FYI I have used Fedora 14 ISO: Fedora-14-x86_64-DVD.iso Unpacked it (or use fuseiso or mount loop), and synchronized it via localhost. Not sure if all the errors above were caused by the fact it is so fast or syncing to ISO content. Tried regular F15 repo now and I only have one error, works better.

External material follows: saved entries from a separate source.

-- ==== Sys2Proof/Laws/PerInstr.lean ====
section
/-!
SUPPORT. One lemma for each instruction about its encoding: an instruction of one word has a major below 0x30, one of two
words a major of 0x30 or more (R45), and a cue operation an opcode from 0x01 to 0x1E (R239).
-/

namespace Sys2Proof

theorem twoWords_fMaj (w : Word32) : twoWords w = decide (0x30 ≤ (fMaj w).toNat) := by
  have := w.isLt
  simp only [twoWords, fMaj, BitVec.extractLsb'_toNat, Nat.shiftRight_eq_div_pow, ge_iff_le, decide_eq_decide]
  omega

@[simp] theorem fMaj_rr (m : BitVec 6) (d a b : BitVec 5) (fn : BitVec 11) : fMaj (rr m d a b fn) = m := by
  apply BitVec.eq_of_getLsbD_eq
  intro i hi
  simp only [fMaj, rr, BitVec.getLsbD_extractLsb', BitVec.getLsbD_append, hi, decide_true, Bool.true_and]
  repeat rw [if_neg (by omega)]
  exact congrArg _ (by omega)
@[simp] theorem fMaj_ri (m : BitVec 6) (d a : BitVec 5) (j : BitVec 16) : fMaj (ri m d a j) = m := by
  apply BitVec.eq_of_getLsbD_eq
  intro i hi
  simp only [fMaj, ri, BitVec.getLsbD_extractLsb', BitVec.getLsbD_append, hi, decide_true, Bool.true_and]
  repeat rw [if_neg (by omega)]
  exact congrArg _ (by omega)
@[simp] theorem fMaj_jl (m : BitVec 6) (d : BitVec 5) (o : BitVec 21) : fMaj (jl m d o) = m := by
  apply BitVec.eq_of_getLsbD_eq
  intro i hi
  simp only [fMaj, jl, BitVec.getLsbD_extractLsb', BitVec.getLsbD_append, hi, decide_true, Bool.true_and]
  repeat rw [if_neg (by omega)]
  exact congrArg _ (by omega)
@[simp] theorem fMaj_lp (m : BitVec 6) (l : BitVec 2) (s : Bool) (r : BitVec 5) (n : BitVec 10) : fMaj (lp m l s r n) = m := by
  apply BitVec.eq_of_getLsbD_eq
  intro i hi
  simp only [fMaj, lp, BitVec.getLsbD_extractLsb', BitVec.getLsbD_append, hi, decide_true, Bool.true_and]
  repeat rw [if_neg (by omega)]
  exact congrArg _ (by omega)
@[simp] theorem fMaj_am (m : BitVec 6) (d b : BitVec 5) (k : BitVec 4) (o : BitVec 12) : fMaj (am m d b k o) = m := by
  apply BitVec.eq_of_getLsbD_eq
  intro i hi
  simp only [fMaj, am, BitVec.getLsbD_extractLsb', BitVec.getLsbD_append, hi, decide_true, Bool.true_and]
  repeat rw [if_neg (by omega)]
  exact congrArg _ (by omega)
@[simp] theorem fMaj_wide0 (m : BitVec 6) (fn : BitVec 5) (f : Wide) : fMaj (wide0 m fn f) = m := by
  apply BitVec.eq_of_getLsbD_eq
  intro i hi
  simp only [fMaj, wide0, BitVec.getLsbD_extractLsb', BitVec.getLsbD_append, hi, decide_true, Bool.true_and]
  repeat rw [if_neg (by omega)]
  exact congrArg _ (by omega)
@[simp] theorem fMaj_sy (d a : BitVec 5) (op : BitVec 4) (n : BitVec 12) : fMaj (sy d a op n) = 0x2F#6 := by
  apply BitVec.eq_of_getLsbD_eq
  intro i hi
  simp only [fMaj, sy, BitVec.getLsbD_extractLsb', BitVec.getLsbD_append, hi, decide_true, Bool.true_and]
  repeat rw [if_neg (by omega)]
  exact congrArg _ (by omega)

/-- The opcode of a cue halfword. -/
def cueOpcode (h : BitVec 16) : BitVec 5 := h.extractLsb' 11 5

theorem cueOpcode_11 (m : BitVec 5) (x0 : BitVec 11) : cueOpcode (m ++ x0) = m := by
  apply BitVec.eq_of_getLsbD_eq
  intro i hi
  simp only [cueOpcode, BitVec.getLsbD_extractLsb', BitVec.getLsbD_append, hi, decide_true, Bool.true_and]
  repeat rw [if_neg (by omega)]
  exact congrArg _ (by omega)
theorem cueOpcode_6_5 (m : BitVec 5) (x0 : BitVec 6) (x1 : BitVec 5) : cueOpcode (m ++ x0 ++ x1) = m := by
  apply BitVec.eq_of_getLsbD_eq
  intro i hi
  simp only [cueOpcode, BitVec.getLsbD_extractLsb', BitVec.getLsbD_append, hi, decide_true, Bool.true_and]
  repeat rw [if_neg (by omega)]
  exact congrArg _ (by omega)
theorem cueOpcode_3_8 (m : BitVec 5) (x0 : BitVec 3) (x1 : BitVec 8) : cueOpcode (m ++ x0 ++ x1) = m := by
  apply BitVec.eq_of_getLsbD_eq
  intro i hi
  simp only [cueOpcode, BitVec.getLsbD_extractLsb', BitVec.getLsbD_append, hi, decide_true, Bool.true_and]
  repeat rw [if_neg (by omega)]
  exact congrArg _ (by omega)
theorem cueOpcode_3_3_5 (m : BitVec 5) (x0 : BitVec 3) (x1 : BitVec 3) (x2 : BitVec 5) : cueOpcode (m ++ x0 ++ x1 ++ x2) = m := by
  apply BitVec.eq_of_getLsbD_eq
  intro i hi
  simp only [cueOpcode, BitVec.getLsbD_extractLsb', BitVec.getLsbD_append, hi, decide_true, Bool.true_and]
  repeat rw [if_neg (by omega)]
  exact congrArg _ (by omega)
theorem cueOpcode_3_2_1_5 (m : BitVec 5) (x0 : BitVec 3) (x1 : BitVec 2) (x2 : BitVec 1) (x3 : BitVec 5) : cueOpcode (m ++ x0 ++ x1 ++ x2 ++ x3) = m := by
  apply BitVec.eq_of_getLsbD_eq
  intro i hi
  simp only [cueOpcode, BitVec.getLsbD_extractLsb', BitVec.getLsbD_append, hi, decide_true, Bool.true_and]
  repeat rw [if_neg (by omega)]
  exact congrArg _ (by omega)
theorem cueOpcode_3_3_2_3 (m : BitVec 5) (x0 : BitVec 3) (x1 : BitVec 3) (x2 : BitVec 2) (x3 : BitVec 3) : cueOpcode (m ++ x0 ++ x1 ++ x2 ++ x3) = m := by
  apply BitVec.eq_of_getLsbD_eq
  intro i hi
  simp only [cueOpcode, BitVec.getLsbD_extractLsb', BitVec.getLsbD_append, hi, decide_true, Bool.true_and]
  repeat rw [if_neg (by omega)]
  exact congrArg _ (by omega)

namespace Laws.Encoding

/-- The words of an instruction are of the length its major or opcode gives. -/
def Statement (i : Instr) : Prop :=
  match encode i with
  | .one w => twoWords w = false
  | .two w _ => twoWords w = true
  | .half h => 0x01 ≤ (cueOpcode h).toNat ∧ (cueOpcode h).toNat ≤ 0x1E
  | .none => True

theorem of_one {i : Instr} {w : Word32} (e : encode i = .one w) (h : (fMaj w).toNat < 0x30) : Statement i := by
  simp only [Statement, e, twoWords_fMaj, decide_eq_false_iff_not]; omega
theorem of_two {i : Instr} {m : BitVec 6} {fn : BitVec 5} {f : Wide} (e : encode i = wideWords m fn f) (h : 0x30 ≤ m.toNat) : Statement i := by
  simp only [Statement, e, wideWords, twoWords_fMaj, fMaj_wide0, decide_eq_true_eq]; exact h
theorem of_half {i : Instr} {h : BitVec 16} (e : encode i = .half h) (m : BitVec 5) (hm : cueOpcode h = m) (l : 0x01 ≤ m.toNat ∧ m.toNat ≤ 0x1E) : Statement i := by
  simp only [Statement, e, hm]; exact l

Attaching full debug output of grinder yum --label test -U http://localhost/pub/isos/fuse/Fedora-14-x86_64-DVD.iso/ Sample: grinder.ParallelFetch: ERROR Traceback (most recent call last): File "/usr/lib/python2.7/site-packages/grinder/activeobject.py", line 447, in process retval = method(*args, **kwargs) File "/usr/lib/python2.7/site-packages/grinder/RepoFetch.py", line 117, in fetchItem verify_options=self.verify_options) File "/usr/lib/python2.7/site-packages/grinder/BaseFetch.py", line 301, in fetch checksum, headers, retryTimes, packages_location) File "/usr/lib/python2.7/site-packages/grinder/BaseFetch.py", line 301, in fetch checksum, headers, retryTimes, packages_location) File "/usr/lib/python2.7/site-packages/grinder/BaseFetch.py", line 244, in fetch curl.perform() error: (6, 'Could not resolve host: Packages; Cannot allocate memory')
Created attachment 530117 [details] log file 1
Created attachment 530118 [details] log file 2
Here's the grinder bug that relates to the problem seen here from the ISO https://bugzilla.redhat.com/show_bug.cgi?id=749211
I don't believe this issue exists anymore, since we rewrote the Yum Importer, and no longer use Grinder.